• [Problem description]: Restate the data below word for word, keeping each line intact.

[Records from a data source]
-- ==== Sys2Proof/Machine/Cycle.lean ====
section
/-! DEFINITION. One cycle of the execution loop (40_execution_cycle.md R90 to R102): the top-of-cycle check, POLL (timer,
external sources, dispatch: 60_exceptions.md R181, R183, R186), FETCH, DECODE, and the call of `exec`. Also the image
load (70_reset_and_hazards.md R222) and the placing of one instruction where the next cycle fetches. -/

namespace Sys2Proof.Machine

/-! ### POLL -/

/-- `EXT_IRQ` at a poll for which the state lists no input: constantly 0 by default (R8, R10, D10), else a free value
(log entry 4). -/
def unlistedExtIrq (s : State) : Byte :=
  match s.extIrqParam with
  | .zero => 0x00#8
  | .any => Config.freeExtIrq s.polls

/-- The input of the coming poll (R10): the next one the state lists, else a free time (log entry 4) and what the launch
parameter `EXT_IRQ` gives. -/
def nextInput (s : State) : PollInput :=
  match s.inputs with
  | i :: _ => i
  | [] => { now := Config.freeNow s.polls, extIrq := unlistedExtIrq s }

/-- The input of this poll is used up (R10: sampled once per cycle). -/
def takeInput (s : State) : State := { s with inputs := s.inputs.tail, polls := s.polls + 1 }

/-- `TIMER_FIRE` (R183): at least one second since the last fired timer interrupt. -/
def timerFires (now : Nat) (s : State) : Bool := decide (s.timerLast + Config.timerPeriod ≤ now)

/-- `TimerPoll()` (R183), in every cycle whatever `IE` and `IM` are: a firing sets `IS` bit 0 and records the time. -/
def timerPoll (now : Nat) (s : State) : State :=
  (s.setReg rIS (s.reg rIS ||| (bif timerFires now s then lineBit 0 else 0#8))).setTimerLast
    (bif timerFires now s then now else s.timerLast)

/-- `ExternalPoll()` (R181): the requests on lines 1 to 7; bit 0 of `EXT_IRQ` is ignored. -/
def externalPoll (extIrq : Byte) (s : State) : State :=
  s.setReg rIS (s.reg rIS ||| (extIrq &&& 0b11111110#8))

/-- `InterruptDispatch()` (R186): nothing while `IE` is 0 or no line is ready, else entry for the first ready line. -/
def interruptDispatch (s : State) : Except State State :=
  if s.ie then
    match firstLine s with
    | none => .ok s
    | some i => interruptEntry i s
  else .ok s

/-- The two sources of POLL, which come before dispatch (R92). -/
def pollSources (s : State) : State :=
  externalPoll (nextInput s).extIrq (timerPoll (nextInput s).now (takeInput s))

/-- POLL (R92): timer, external sources, dispatch, in this order. -/
def poll (s : State) : Except State State := interruptDispatch (pollSources s)

/-! ### FETCH, DECODE, EXECUTE, ADVANCE -/

/-- FETCH (R93): the opcode byte and the two bytes after it, read unconditionally, the addresses modulo 256. -/
def fetchBytes (s : State) : List Byte := [s.load s.pc, s.load (s.pc + 1#8), s.load (s.pc + 2#8)]

/-- Under `ADDR_OVERFLOW = fault`, the fetch of an operand byte that the instruction uses leaves 0x00 to 0xFF (R56, R170);
the fetch of an unused operand byte never raises. -/
def fetchOverflows (i : Instr) (s : State) : Bool :=
  decide (s.addrOverflow = .fault) && decide (255 < s.pc.toNat + i.operands.length)

/-- FETCH to ADVANCE (R93 to R98): an opcode byte outside the mapping raises `InvalidOpcode(IR, PC)` (R96). -/
def fetchExecute (s : State) : Host.Outcome State Fault Refusal :=
  match decode (fetchBytes s) with
  | .error _ => raise (.invalidOpcode (s.load s.pc) s.pc) s
  | .ok (i, _) => if fetchOverflows i s then .next (overflow s.pc s) else exec i s

/-- `Cycle()` (R90), as one transition. A faulted core takes no cycle and the run is over; a halted core takes no cycle
and stays as it is (R91, log entry 1). -/
def runCycle (s : State) : Host.Outcome State Fault Refusal :=
  match s.fault with
  | some r => .fault (.faulted r)
  | none => if s.halted then .next s else andThen (poll s) fetchExecute

/-! ### The image, and one instruction placed for the next fetch -/

/-- Write a list of bytes at ascending addresses, modulo 256. -/
def storeBytes : List Byte → Byte → State → State
  | [], _, s => s
  | v :: vs, a, s => storeBytes vs (a + 1#8) (s.store a v)

/-- The image load between reset and the first cycle (R10b, R222): the bytes go to memory from address 0. An image of more
than 256 bytes has no meaning (93_implementation_defined.md U17). -/
def loadImage (image : List Byte) (s : State) : Option State :=
  if image.length ≤ 256 then some (storeBytes image 0#8 s) else none

/-- A launch with the named parameters of R8: `RESET_R0_R6`, `RESET_FL`, `ADDR_OVERFLOW`, `EXT_IRQ` (a parameter, and the
inputs of the first polls where they are given cycle by cycle, `TIMER_FIRE` through their times) and `IMAGE`. `State.reset`
has the defaults of all but the image. `SP` is 0xF4 in every launch (R7). -/
def launch (r0to6 : Vector Byte 7) (fl : Byte) (setting : AddrOverflow) (ext : ExtIrqParam) (inputs : List PollInput)
    (image : List Byte) : Option State :=
  loadImage image { State.reset with
    regs := #v[r0to6[0], r0to6[1], r0to6[2], r0to6[3], r0to6[4], r0to6[5], r0to6[6], 0xF4#8]
    fl := fl
    addrOverflow := setting
    extIrqParam := ext
    inputs := inputs }

/-- The instruction of an opcode-table word stored where the next cycle fetches (log entry 6): at `PC`, in a core that is
neither halted nor faulted and whose coming poll enters no interrupt (`IE` is cleared only where it would enter one). -/
def placeWord (s : State) (nbits w : Nat) : State :=
  { storeBytes (tableBytes nbits w) s.pc s with
    halted := false
    fault := none
    ie := s.ie && (firstLine (pollSources s)).isNone }

end Sys2Proof.Machine
end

• [Your solution]:
-- ==== Sys2Proof/Machine/Cycle.lean ====
section
/-! DEFINITION. One cycle of the execution loop (40_execution_cycle.md R90 to R102): the top-of-cycle check, POLL (timer,
external sources, dispatch: 60_exceptions.md R181, R183, R186), FETCH, DECODE, and the call of `exec`. Also the image
load (70_reset_and_hazards.md R222) and the placing of one instruction where the next cycle fetches. -/

namespace Sys2Proof.Machine

/-! ### POLL -/

/-- `EXT_IRQ` at a poll for which the state lists no input: constantly 0 by default (R8, R10, D10), else a free value
(log entry 4). -/
def unlistedExtIrq (s : State) : Byte :=
  match s.extIrqParam with
  | .zero => 0x00#8
  | .any => Config.freeExtIrq s.polls

/-- The input of the coming poll (R10): the next one the state lists, else a free time (log entry 4) and what the launch
parameter `EXT_IRQ` gives. -/
def nextInput (s : State) : PollInput :=
  match s.inputs with
  | i :: _ => i
  | [] => { now := Config.freeNow s.polls, extIrq := unlistedExtIrq s }

/-- The input of this poll is used up (R10: sampled once per cycle). -/
def takeInput (s : State) : State := { s with inputs := s.inputs.tail, polls := s.polls + 1 }

/-- `TIMER_FIRE` (R183): at least one second since the last fired timer interrupt. -/
def timerFires (now : Nat) (s : State) : Bool := decide (s.timerLast + Config.timerPeriod ≤ now)

/-- `TimerPoll()` (R183), in every cycle whatever `IE` and `IM` are: a firing sets `IS` bit 0 and records the time. -/
def timerPoll (now : Nat) (s : State) : State :=
  (s.setReg rIS (s.reg rIS ||| (bif timerFires now s then lineBit 0 else 0#8))).setTimerLast
    (bif timerFires now s then now else s.timerLast)

/-- `ExternalPoll()` (R181): the requests on lines 1 to 7; bit 0 of `EXT_IRQ` is ignored. -/
def externalPoll (extIrq : Byte) (s : State) : State :=
  s.setReg rIS (s.reg rIS ||| (extIrq &&& 0b11111110#8))

/-- `InterruptDispatch()` (R186): nothing while `IE` is 0 or no line is ready, else entry for the first ready line. -/
def interruptDispatch (s : State) : Except State State :=
  if s.ie then
    match firstLine s with
    | none => .ok s
    | some i => interruptEntry i s
  else .ok s

/-- The two sources of POLL, which come before dispatch (R92). -/
def pollSources (s : State) : State :=
  externalPoll (nextInput s).extIrq (timerPoll (nextInput s).now (takeInput s))

/-- POLL (R92): timer, external sources, dispatch, in this order. -/
def poll (s : State) : Except State State := interruptDispatch (pollSources s)

/-! ### FETCH, DECODE, EXECUTE, ADVANCE -/

/-- FETCH (R93): the opcode byte and the two bytes after it, read unconditionally, the addresses modulo 256. -/
def fetchBytes (s : State) : List Byte := [s.load s.pc, s.load (s.pc + 1#8), s.load (s.pc + 2#8)]

/-- Under `ADDR_OVERFLOW = fault`, the fetch of an operand byte that the instruction uses leaves 0x00 to 0xFF (R56, R170);
the fetch of an unused operand byte never raises. -/
def fetchOverflows (i : Instr) (s : State) : Bool :=
  decide (s.addrOverflow = .fault) && decide (255 < s.pc.toNat + i.operands.length)

/-- FETCH to ADVANCE (R93 to R98): an opcode byte outside the mapping raises `InvalidOpcode(IR, PC)` (R96). -/
def fetchExecute (s : State) : Host.Outcome State Fault Refusal :=
  match decode (fetchBytes s) with
  | .error _ => raise (.invalidOpcode (s.load s.pc) s.pc) s
  | .ok (i, _) => if fetchOverflows i s then .next (overflow s.pc s) else exec i s

/-- `Cycle()` (R90), as one transition. A faulted core takes no cycle and the run is over; a halted core takes no cycle
and stays as it is (R91, log entry 1). -/
def runCycle (s : State) : Host.Outcome State Fault Refusal :=
  match s.fault with
  | some r => .fault (.faulted r)
  | none => if s.halted then .next s else andThen (poll s) fetchExecute

/-! ### The image, and one instruction placed for the next fetch -/

/-- Write a list of bytes at ascending addresses, modulo 256. -/
def storeBytes : List Byte → Byte → State → State
  | [], _, s => s
  | v :: vs, a, s => storeBytes vs (a + 1#8) (s.store a v)

/-- The image load between reset and the first cycle (R10b, R222): the bytes go to memory from address 0. An image of more
than 256 bytes has no meaning (93_implementation_defined.md U17). -/
def loadImage (image : List Byte) (s : State) : Option State :=
  if image.length ≤ 256 then some (storeBytes image 0#8 s) else none

/-- A launch with the named parameters of R8: `RESET_R0_R6`, `RESET_FL`, `ADDR_OVERFLOW`, `EXT_IRQ` (a parameter, and the
inputs of the first polls where they are given cycle by cycle, `TIMER_FIRE` through their times) and `IMAGE`. `State.reset`
has the defaults of all but the image. `SP` is 0xF4 in every launch (R7). -/
def launch (r0to6 : Vector Byte 7) (fl : Byte) (setting : AddrOverflow) (ext : ExtIrqParam) (inputs : List PollInput)
    (image : List Byte) : Option State :=
  loadImage image { State.reset with
    regs := #v[r0to6[0], r0to6[1], r0to6[2], r0to6[3], r0to6[4], r0to6[5], r0to6[6], 0xF4#8]
    fl := fl
    addrOverflow := setting
    extIrqParam := ext
    inputs := inputs }

/-- The instruction of an opcode-table word stored where the next cycle fetches (log entry 6): at `PC`, in a core that is
neither halted nor faulted and whose coming poll enters no interrupt (`IE` is cleared only where it would enter one). -/
def placeWord (s : State) (nbits w : Nat) : State :=
  { storeBytes (tableBytes nbits w) s.pc s with
    halted := false
    fault := none
    ie := s.ie && (firstLine (pollSources s)).isNone }

end Sys2Proof.Machine
end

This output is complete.